Saved entries:
-- ==== Sys2Proof/Machine/RowsTime.lean ====
section
/-! DEFINITION. The meanings of the commands of device time, Ethernet and PTP (R450–R474), one per row of the table. -/

namespace Sys2Proof.Machine

/-- MDIO_POLL (R450): Every 1 ms each PHY is read for link and speed. -/
def execMdioPoll (p : Fin 2) (link : Bool) (speed : Fin 4) (half : Bool) (s : State) : Host.Outcome State Fault
    Refusal :=
  .next (s.onDev fun d => d.mdioPoll p link speed half)

/-- FRAME_RECEIVE (R451): A frame arriving on a port is delivered to D, forwarded or dropped by the switch. `fcs` says
that the frame check sequence is good; the frame is given from its destination address on, without it. -/
def execFrameReceive (p : Fin 2) (fcs : Bool) (frame : List (BitVec 8)) (s : State) : Host.Outcome State Fault Refusal
    :=
  .next (s.onDev fun d => d.frameReceive p fcs frame)

/-- SYNC (R458): A valid Sync yields an offset and drives the lock and servo. Times and corrections are in units of
2⁻¹⁶ ns; `sub` is the edge in 64ths of a tick. -/
def execSync (p : Fin 2) (twoStep : Bool) (src : BitVec 80) (seq : BitVec 16) (domain : BitVec 8) (t1 corr : Int) (log
    : BitVec 8) (sub : Fin 64) (s : State) : Host.Outcome State Fault Refusal :=
  .next (s.onDev fun d => d.ptpSync p twoStep src.toNat seq.toNat domain.toNat t1 corr log.toInt sub)

/-- FOLLOW_UP (R457): A Follow_Up completes a two-step Sync. Times and corrections are in units of 2⁻¹⁶ ns; `sub` is
the edge in 64ths of a tick. -/
def execFollowUp (p : Fin 2) (src : BitVec 80) (seq : BitVec 16) (t1 corr : Int) (s : State) : Host.Outcome State
    Fault Refusal :=
  .next (s.onDev fun d => d.ptpFollowUp p src.toNat seq.toNat t1 corr)

/-- DELAY_RESP (R458): A Delay_Resp completes a delay exchange. Times and corrections are in units of 2⁻¹⁶ ns; `sub`
is the edge in 64ths of a tick. -/
def execDelayResp (p : Fin 2) (src : BitVec 80) (seq : BitVec 16) (t4 corr : Int) (s : State) : Host.Outcome State
    Fault Refusal :=
  .next (s.onDev fun d => d.ptpDelayResp p src.toNat seq.toNat t4 corr)

/-- ANNOUNCE (R457): An Announce is taken into the BMCA. -/
def execAnnounce (p : Fin 2) (src : BitVec 80) (domain prio1 : BitVec 8) (quality : BitVec 32) (prio2 : BitVec 8) (gm
    : BitVec 64) (steps : BitVec 16) (log : BitVec 8) (s : State) : Host.Outcome State Fault Refusal :=
  .next (s.onDev fun d => d.ptpAnnounce p src.toNat domain.toNat prio1.toNat quality.toNat prio2.toNat gm.toNat steps.toNat log.toInt)

/-- DELAY_REQ (R457): At its randomised interval the slave sends a Delay_Req and stamps it. Times and corrections are
in units of 2⁻¹⁶ ns; `sub` is the edge in 64ths of a tick. -/
def execDelayReq (p : Fin 2) (sub : Fin 64) (s : State) : Host.Outcome State Fault Refusal :=
  .next (s.onDev fun d => d.ptpDelayReq p sub)

/-- SYNC_TRANSMIT (R457): As master, a port sends Sync and Follow_Up at LOG_SYNC. Times and corrections are in units
of 2⁻¹⁶ ns; `sub` is the edge in 64ths of a tick. -/
def execSyncTransmit (p : Fin 2) (sub : Fin 64) (s : State) : Host.Outcome State Fault Refusal :=
  .next (s.onDev fun d => d.syncTransmit p sub)

/-- ANNOUNCE_TRANSMIT (R457): As master, a port sends Announce at LOG_ANN. -/
def execAnnounceTransmit (p : Fin 2) (s : State) : Host.Outcome State Fault Refusal :=
  .next (s.onDev fun d => d.annTransmit p)

/-- HOLDOVER (R463): No valid Sync for three intervals or announce timeout puts the clock in HOLDOVER. -/
def execHoldover (s : State) : Host.Outcome State Fault Refusal :=
  .next (s.onDev fun d => d.ptpHoldover)

/-- HOLD_QUAL_TIMEOUT (R462): Holdover lasts HOLD_QUAL seconds and qualification is lost. -/
def execHoldQualTimeout (s : State) : Host.Outcome State Fault Refusal :=
  .next (s.onDev fun d => d.holdQualTimeout)

/-- WHOLE_SECOND (R467): At a whole second of device time PPS_OUT pulses, transparent mode and PTP settings change.
`refA` and `refB` are the frequency errors of the references that the second measured, as TB_REF_ERR holds them. -/
def execWholeSecond (refA refB : BitVec 16) (s : State) : Host.Outcome State Fault Refusal :=
  .next (s.onDev fun d => d.wholeSecond refA.toNat refB.toNat)

/-- TIME_SET (R464): TIME_SET sets device time, or arms the next PPS_IN, or is refused NOT_FREE. -/
def execTimeSet (s : State) : Host.Outcome State Fault Refusal :=
  .next (s.onDev fun d => d.timeSet)

/-- TIME_RESET (R464): TIME_RESET returns the clock to FREE and clears qualification and F. -/
def execTimeReset (s : State) : Host.Outcome State Fault Refusal :=
  .next (s.onDev fun d => d.timeReset)

/-- PPS_IN (R473): A rising PPS_IN edge is stamped and used as a time source. Times and corrections are in units of
2⁻¹⁶ ns; `sub` is the edge in 64ths of a tick. -/
def execPpsIn (sub : Fin 64) (s : State) : Host.Outcome State Fault Refusal :=
  .next (s.onDev fun d => d.ppsIn sub)

/-- SYNC_IN (R474): A rising SYNC_IN edge is stamped and counted. Times and corrections are in units of 2⁻¹⁶ ns; `sub`
is the edge in 64ths of a tick. -/
def execSyncIn (sub : Fin 64) (s : State) : Host.Outcome State Fault Refusal :=
  .next (s.onDev fun d => d.syncIn sub)

/-- SYNC_MATCH (R474): Device time reaches TB_SYNC_AT and SYNC_OUT pulses once. -/
def execSyncMatch (s : State) : Host.Outcome State Fault Refusal :=
  .next (s.onDev fun d => d.syncMatch)

/-- REF_FAIL (R470): A reference fails and the time base continues from the spare. `err` is the frequency error in
ppm. -/
def execRefFail (ref : Fin 2) (err : BitVec 32) (s : State) : Host.Outcome State Fault Refusal :=
  .next (s.onDev fun d => d.refFail ref err.toInt)

/-- PPS_OUT_END (R472): WIDTH times 100 us after a whole second, PPS_OUT returns to inactive. -/
def execPpsOutEnd (s : State) : Host.Outcome State Fault Refusal :=
  .next (s.onDev fun d => d.ppsOutEnd)

/-- SYNC_OUT_END (R474): SYNC_W ticks after a SYNC_OUT pulse starts, SYNC_OUT returns to inactive. -/
def execSyncOutEnd (s : State) : Host.Outcome State Fault Refusal :=
  .next (s.onDev fun d => d.syncOutEnd)

end Sys2Proof.Machine
end

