-- ==== Sys2Proof/Machine/Dispatch.lean ====
section
/-! DEFINITION. One arm per command: the meaning of each row of the table. -/

namespace Sys2Proof.Machine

## What you should do
Above are the entries. Copy exactly the part that opens with the line containing "holds them. -/" and closes with the line containing "d => d.timeReset)", and no more.

## Final answer
`refA` and `refB` are the frequency errors of the references that the second measured, as TB_REF_ERR holds them. -/
def execWholeSecond (refA refB : BitVec 16) (s : State) : Host.Outcome State Fault Refusal :=
  .next (s.onDev fun d => d.wholeSecond refA.toNat refB.toNat)

/-- TIME_SET (R464): TIME_SET sets device time, or arms the next PPS_IN, or is refused NOT_FREE. -/
def execTimeSet (s : State) : Host.Outcome State Fault Refusal :=
  .next (s.onDev fun d => d.timeSet)

/-- TIME_RESET (R464): TIME_RESET returns the clock to FREE and clears qualification and F. -/
def execTimeReset (s : State) : Host.Outcome State Fault Refusal :=
  .next (s.onDev fun d => d.timeReset)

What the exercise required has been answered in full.